Martin"s Secret
Chapter 18: The Dead Naked Thing

After disarming security-sensors and hacking the emergency exit lock, Martin had finally breached the compound’s vault-like shell. The highly advanced electronics inside the briefcase and his implant were the only reasons they had gained access to the top-secret cybernetics laboratory. The computerized devices had allowed him to substitute benign camera footage for live images and to deactivate zoned motion-sensors and door-alarms without alerting compound security. Gaining access to the research facility that had deleted his past and scrambled his brain lifted his spirits. Still, the massive underground complex underneath Tampa manufactured the most sophisticated robotic concepts in the world and he knew breaking in would be the easiest part.

The large, dimly-lit maintenance bay, presently deserted, served as a sterile laboratory for the upgrades and repairs of bots and doubled as a storage room for spare parts. Gurneys parked in four, three-deep rows were silhouetted under minimal lighting from the security cameras that Martin had exploited. He pulled back white linen covering each gurney as they passed between them. Jessica was close behind with a hand resting on the handle of the spare Glock she had tucked under her waistband at Martin’s insistence.

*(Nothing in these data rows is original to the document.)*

/-- A record with a position for axis 0 alone; the last word of its reading on the D-port; its leg about to end. -/
def record : List Word := bytes 0xC0 3 :: 7000 :: List.replicate 29 absent
def recordCheck : Word := checkWord tagProfile record
def recallRead : State :=
  carrying { base with engine := { base.engine with plan := { base.engine.plan with
    state := .reading, reading := true, profile := some 0, origin := some (.panel 3), copy := record } } } .recallRead recordCheck
def lastLeg : State :=
  carrying { withAxis (fun a => { a with state := .parking, mover := some .recall, parkLeft := 1, parkOwed := [.recall] }) with
    engine := { base.engine with plan := { base.engine.plan with
      state := .running 2, profile := some 0, origin := some (.panel 3), legs := [⟨0, 7000, 2, .ended, some .done⟩] } } }
    (.parking 0) 9

theorem witness_EngineReadsGoOn :
    ((checking 30).onDport (cyc .profileCheck) 9 ∧ (checking 30).engine.check = some ⟨1, List.replicate 30 0, false⟩) ∧
    ((checking 31).engine.check = some ⟨1, List.replicate 31 0, false⟩ ∧ (checking 31).engine.plan.queued = none ∧
      ∀ n : Fin 4, n ≠ 1 → (checking 31).engine.profiles[n].mark ≠ .pending) ∧
    ((carrying (reading 30) .recallRead 9).onDport (cyc .recallRead) 9 ∧ (reading 30).engine.plan.state = .reading ∧
      (reading 30).engine.plan.profile = some 0 ∧ (reading 30).engine.plan.copy.length < 31) ∧
    ((reading 31).engine.plan.copy.length = 31 ∧ (checkRecord ((reading 31).engine.plan.copy ++ [9])).1 ≠ .valid ∧
      (reading 31).engine.plan.origin = some (.panel 3) ∧ (reading 31).engine.plan.queued = none) := by decide

theorem witness_EngineReadsGoOn_leg :
    (recallRead.onDport (cyc .recallRead) recordCheck ∧ recallRead.engine.plan.state = .reading ∧
      recallRead.engine.plan.profile = some 0 ∧ recallRead.engine.plan.copy = record ∧
      (record ++ [recordCheck]).length = 32 ∧ (checkRecord (record ++ [recordCheck])).1 = .valid ∧
      (∀ j : Fin 28, 9 ≤ j.val → (record ++ [recordCheck]).getD j.val absent = absent) ∧
      recallRead.buildPlan (record ++ [recordCheck]) = [⟨0, 7000, 0, .planned, none⟩]) ∧
    (recallRead.axes[0].state = .idle ∧ recallRead.axes[0].pending = none ∧ recallRead.axes[0].referenced = true ∧
      7000 ≠ recallRead.axes[0].count ∧
      recallRead.axes[0].atLimit (.target 7000) (toward 7000 recallRead.axes[0].count) = false ∧
      recallRead.crash.state ≠ .locked ∧ (recallRead.crash.state == .armed && recallRead.crashAxis 0) = false ∧
      recallRead.claimFits (axisClaimant 0) ∧
      recallRead.budget.motorTotal + recallRead.budget.table[axisClaimant 0].units ≤ recallRead.conf.motorCap) := by
  decide +kernel

theorem witness_EngineReadsGoOn_complete :
    lastLeg.onDport (cyc (.parking 0)) 9 ∧ lastLeg.axes[0].state = .parking ∧ lastLeg.axes[0].parkLeft = 1 ∧
    lastLeg.axes[0].pending = none ∧ lastLeg.axes[0].parkOwed = [.recall] ∧ lastLeg.axes[0].overheated = false ∧
    lastLeg.axes[0].crashInBlocked = false ∧ lastLeg.engine.plan.state = .running 2 ∧
    lastLeg.engine.plan.legs = [⟨0, 7000, 2, .ended, some .done⟩] ∧ lastLeg.engine.plan.queued = none ∧
    lastLeg.engine.plan.origin = some (.panel 3) := by decide

/-- A store of the panel with `n` writes done; a slot's mark with its neutral write on the D-port. -/
def storing (n : Nat) : State :=
  carrying { base with engine := { base.engine with store := some ⟨2, false, List.replicate 33 0, 4, n⟩ } } .storeWrite 9
def marked (st e : Bool) : State :=
  carrying { base with engine := { base.engine with recallMark := some ⟨2, e⟩, storeMark := some ⟨2, e⟩ } } (.seatNeutral st) 9

theorem witness_StoreWritesAndMarks :
    ((storing 31).onDport (cyc .storeWrite) 9 ∧ (storing 31).engine.store = some ⟨2, false, List.replicate 33 0, 4, 31⟩) ∧
    ((storing 32).engine.store = some ⟨2, false, List.replicate 33 0, 4, 32⟩ ∧ (storing 32).engine.plan.queued = none) ∧
    ((marked false true).onDport (cyc (.seatNeutral false)) 9 ∧ (marked false true).engine.recallMark = some ⟨2, true⟩) ∧
    ((marked true false).onDport (cyc (.seatNeutral true)) 9 ∧ (marked true false).engine.storeMark = some ⟨2, false⟩) := by
  decide

/-- Line 4 is active and key 24 down; key 3 is held, the store window open. -/
def line : State := { base with panel := { base.panel with line := 4, keys := base.panel.keys.set 24 ⟨true, 1⟩ } }
def pressing : State :=
  { base with panel := { base.panel with members := [⟨3, true, some 1500000, false⟩], storeWindow := some 1600000 } }

theorem witness_PanelEventsComplete :
    line.lineSteady 2 none ∧
    (pressing.panel.members = [⟨3, true, some 1500000, false⟩] ∧ pressing.keyFn 3 = .none) ∧
    pressing.panel.storeWindow = some 1600000 := by decide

When he pulled back one particular sheet, Jessica lurched backward and was about to discharge a hysteric scream when he put his hand over her mouth.

“It’s deactivated,” Martin assured before removing his hand.

“You mean it’s a dead man, or just a dead, naked thing?”

Martin retrieved a laser-penlight from a physician’s bag lying beside the corpse, bent over and lifted the man’s eyelid with his thumb and pointed the laser at his eye.

“It’s neither dead nor alive, it’s a deactivated android, a guard, a harmless one in this mode.”

For a moment, Jessica could only stare at the life-sized naked body - a muscular, highly-detailed, male specimen - lying on the stainless steel slab.

“What are you talking about, Martin? That’s a man. Dead or alive, he’s real, anyone can see that,” she insisted. “Comatose, maybe,” she added with the whispered dignity of someone visiting an intensive-care patient.

“He was never alive, so he never actually died,” countered Martin.

“The man on that table is either dead or alive, but he appears to be quite human,” she persisted, her voice rising with impatience.

“Come closer. I’ll show you.” Martin motioned with a hand for her to approach the table.

Jessica sidled up to the gurney like a child to a casket; her upper body leaned backward as though the cadaver might bolt upright and grab her. She finally relaxed enough to peek around Martin’s shoulder as he trained the laser on the patient’s eyeball.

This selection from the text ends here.